ClickHouse over Postgres. ClickHouse is a columnar OLAP engine built for analytical queries over large volumes of data. Aggregations like “events per second over the last hour” that would require careful indexing in Postgres run natively and fast in ClickHouse. For a write-heavy, read-analytical workload like clickstream data, it’s a better fit.

Micro-batching over single-row inserts. Writing one row at a time to ClickHouse would create thousands of tiny inserts per second, which is inefficient for a columnar store. Buffering up to 1,000 rows (or 5 seconds) before flushing gives ClickHouse larger, more efficient blocks to write while keeping latency low enough for a real-time dashboard.

Fault tolerance

The consumer commits its Kafka offset after each successful batch insert. If the consumer crashes and restarts, it reads the last committed offset and resumes from that point.
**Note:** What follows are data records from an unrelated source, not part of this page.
theorem State.sendOnKw_mems (s : State) (k : Nat) (m : Msg) (txn : Nat) (gen : Nat) :
    ((State.sendOnKw s k m txn gen)).mems = s.mems := by
  unfold State.sendOnKw
  try dsimp only
  repeat' (first
    | with_reducible assumption | (simp only [State.mems_mk]; with_reducible refine (State.mems_eta _).trans ?_)
    | (with_reducible refine ite_mems ?_ ?_) | (with_reducible refine (State.pump_mems ..).trans ?_)
    | (with_reducible refine (State.updKw_mems ..).trans ?_) | with_reducible exact State.mems_self _ | dsimp only
    | split)

theorem State.pushIn_mems (s : State) (m : InMsg) :
    ((State.pushIn s m)).mems = s.mems := by
  unfold State.pushIn
  try dsimp only
  repeat' (first
    | with_reducible assumption | (simp only [State.mems_mk]; with_reducible refine (State.mems_eta _).trans ?_)
    | (with_reducible refine ite_mems ?_ ?_) | (with_reducible refine (State.updPrg_mems ..).trans ?_)
    | with_reducible exact State.mems_self _ | dsimp only | split)

theorem State.reply_mems (s : State) (i : InMsg) (m : Msg) :
    ((State.reply s i m)).mems = s.mems := by
  unfold State.reply
  try dsimp only
  repeat' (first
    | with_reducible assumption | (simp only [State.mems_mk]; with_reducible refine (State.mems_eta _).trans ?_)
    | (with_reducible refine ite_mems ?_ ?_) | (with_reducible refine (State.pushIn_mems ..).trans ?_)
    | (with_reducible refine (State.sendOnKw_mems ..).trans ?_) | with_reducible exact State.mems_self _ | dsimp only
    | split)

theorem State.setTxn_mems (s : State) (k : Nat) (t : Option Txn) :
    ((State.setTxn s k t)).mems = s.mems := by
  unfold State.setTxn
  try dsimp only
  repeat' (first
    | with_reducible assumption | (simp only [State.mems_mk]; with_reducible refine (State.mems_eta _).trans ?_)
    | (with_reducible refine ite_mems ?_ ?_) | (with_reducible refine (State.updPrg_mems ..).trans ?_)
    | with_reducible exact State.mems_self _ | dsimp only | split)

theorem State.sendTxn_mems (s : State) (k : Nat) (die : Nat) (t : Txn) :
    ((State.sendTxn s k die t)).mems = s.mems := by
  unfold State.sendTxn
  try dsimp only
  repeat' (first
    | with_reducible assumption | (simp only [State.mems_mk]; with_reducible refine (State.mems_eta _).trans ?_)
    | (with_reducible refine ite_mems ?_ ?_) | (with_reducible refine (State.setTxn_mems ..).trans ?_)
    | (with_reducible refine (State.pushIn_mems ..).trans ?_)
    | (with_reducible refine (State.sendOnKw_mems ..).trans ?_) | with_reducible exact State.mems_self _ | dsimp only
    | split)

theorem State.request_mems (s : State) (d : Nat) (owner : TxnFor) (pkg : Nat) (cls : Nat) (m : Msg) (die : Nat) :
    ((State.request s d owner pkg cls m die)).mems = s.mems := by
  unfold State.request
  try dsimp only
  repeat' (first
    | with_reducible assumption | (simp only [State.mems_mk]; with_reducible refine (State.mems_eta _).trans ?_)
    | (with_reducible refine ite_mems ?_ ?_) | (with_reducible refine (State.sendTxn_mems ..).trans ?_)
    | (with_reducible refine (State.updPrg_mems ..).trans ?_) | with_reducible exact State.mems_self _ | dsimp only
    | split)

theorem State.remoteSig_mems (s : State) (g : Nat) (pkg : Nat) (core : Nat) (x : Sig) :
    ((State.remoteSig s g pkg core x)).mems = s.mems := by
  unfold State.remoteSig
  try dsimp only
  repeat' (first
    | with_reducible assumption | (simp only [State.mems_mk]; with_reducible refine (State.mems_eta _).trans ?_)
    | (with_reducible refine ite_mems ?_ ?_) | (with_reducible refine (State.request_mems ..).trans ?_)
    | (with_reducible refine (State.updKw_mems ..).trans ?_) | with_reducible exact State.mems_self _ | dsimp only
    | split)

theorem State.signalTo_mems (s : State) (g : Nat) (pkg : Nat) (core : Nat) (x : Sig) :
    ((State.signalTo s g pkg core x)).mems = s.mems := by
  unfold State.signalTo
  try dsimp only
  repeat' (first
    | with_reducible assumption | (simp only [State.mems_mk]; with_reducible refine (State.mems_eta _).trans ?_)
    | (with_reducible refine ite_mems ?_ ?_) | (with_reducible refine (State.remoteSig_mems ..).trans ?_)
    | (with_reducible refine (State.deliverSig_mems ..).trans ?_) | with_reducible exact State.mems_self _
    | dsimp only | split)

theorem State.peerViol_mems (s : State) (port : Nat) (kw : Nat) (row : Nat) :
    ((State.peerViol s port kw row)).mems = s.mems := by
  unfold State.peerViol
  try dsimp only
  repeat' (first
    | with_reducible assumption | (simp only [State.mems_mk]; with_reducible refine (State.mems_eta _).trans ?_)
    | (with_reducible refine ite_mems ?_ ?_) | (with_reducible refine (State.updKw_mems ..).trans ?_)
    | (with_reducible refine (State.updPrg_mems ..).trans ?_) | (with_reducible refine (State.queue_mems ..).trans ?_)
    | (with_reducible refine (State.bump_mems ..).trans ?_) | with_reducible exact State.mems_self _ | dsimp only
    | split)

theorem State.startResync_mems (s : State) (k : Nat) :
    ((State.startResync s k)).mems = s.mems := by
  unfold State.startResync
  try dsimp only
  repeat' (first
    | with_reducible assumption | (simp only [State.mems_mk]; with_reducible refine (State.mems_eta _).trans ?_)
    | (with_reducible refine ite_mems ?_ ?_) | (with_reducible refine (State.sendKwCtl_mems ..).trans ?_)
    | (with_reducible refine (State.updKw_mems ..).trans ?_) | (with_reducible refine (State.bump_mems ..).trans ?_)
    | with_reducible exact State.mems_self _ | dsimp only | split)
No events are skipped.

This gives at-least-once delivery semantics. In a failure scenario where the consumer writes to ClickHouse but crashes before committing the offset, that batch would be re-processed on restart. For aggregated dashboard metrics like “events per second” this is acceptable. For use cases requiring exactly-once semantics, you’d pair this with idempotent writes or a transactional outbox pattern.

Running it

docker compose up -d

This starts all five services: Kafka (KRaft mode, no ZooKeeper), ClickHouse, Grafana, the producer, and the consumer. Health checks ensure Kafka and ClickHouse are ready before the producer and consumer start.

Open localhost:3000 for Grafana. Events should start appearing within seconds.

Event schema

{
  "event_id": "550e8400-e29b-41d4-a716-446655440000",
  "event_type": "purchase",
  "user_id": "user_0042",
  "product_id": "prod_123",
  "price": 29.99,
  "timestamp": "2024-01-15T14:30:00Z"
}

Deliberately kept simple: three event types, flat structure, no nested objects. The goal here is the infrastructure, not the data model.